Your local council will be able to advise you if a development or planning approval is required for your proposed activity.
What is the EPA's role in the assessment of an application for a development or planning approval?
Under section 37 of the Development Act 1993 and regulation 24 of the Development Regulations 2008 planning authorities, such as a local council, are required to refer certain types of development applications to 'prescribed bodies' such as the EPA for advice or direction.
The EPA will either advise that particular environmental conditions be attached to any approval, or, for certain activities, direct that particular environmental conditions be attached to any approval or that an application be refused.

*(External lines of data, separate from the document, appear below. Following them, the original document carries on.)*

-- ==== Sys2Proof/Machine/Fields.lean ====
section
/-! DEFINITION. The fields of the registers: one name for each field of the spec's register tables, `<unit>_<register>_<field>`,
with its register, its least significant bit and its width. -/

namespace Sys2Proof.Machine

/-- A field of a register. -/
structure Fld where
  reg : RegId
  lo : Nat
  width : Nat
deriving DecidableEq, Repr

What are the EPA's requirements in relation to my application for a development or planning approval?
A good start is the Guide for Applicants. There are several activity specific Guides for Applicants including some that relate to those activities that are referred to the EPA.
Clause 7 of Schedule 5 of the Development Regulations 2008 also contains a specific list of information that must be included in development applications that are required to be referred to the EPA. Further information on the requirements of Schedule 5 can be obtained through the relevant local council.
For further information please contact the Client Services Officer (Environment Assessment) on tel: (08) 8204 9075 or fax: (08) 8124 4673.
Will my application for a development or planning approval need to be referred to the EPA?
Schedule 8 of the Development Regulations 2008 outlines the circumstances under which referral is required, the time allocated for the response, and the nature of advice to be provided by the EPA. Such referrals may include non-complying development in the Mount Lofty Ranges Water Protection Area or the River Murray Water Protection Area and activities specified in Schedule 21 and Schedule 22 of the Development Regulations 2008.
You should contact your local council which will be able to advise you as to whether your development application would be referred to the EPA.
What is the process for undertaking a rezoning?
A rezoning is undertaken through the statutory development plan amendment (DPA) process under the Development Act 1993. An amendment to a Development Plan initiated by a council is undertaken in two stages; as a Statement of Intent (SOI) agreed to with the Minister, and then a Development Plan Amendment (DPA) is prepared.
A DPA initiated by the Minister does not require the preparation of a SOI, but the DPA must be based on investigations initiated by the Minister. The Development Act identifies the steps in the DPA process, including any public consultation that may be required.
What is the EPA's role in assessment of a rezoning proposal?
Where the EPA has an interest in the matter, the rezoning proposal will be referred to the EPA for comment. The EPA may advise that certain environmental investigations into the impact of the rezoning be undertaken or that certain principles of development control be inserted into the development plan to guide any development that results from the rezoning proposal.
What is the process for undertaking a major project?
The Department of Planning, Transport and Infrastructure (DPTI) manages the process for undertaking a major project. You can reach the department on (08) 8343 2222 or email.
What is the EPA's role in assessment of major projects?
An environmental impact statement, public environmental report, development report or other assessment documents may be referred to the EPA for comment. It will undertake an environmental assessment of the proposal and may provide advice on the measures that are proposed to address any environmental impacts.
The EPA does not make a decision on whether a major project should be approved. That decision is made by the Governor of South Australia.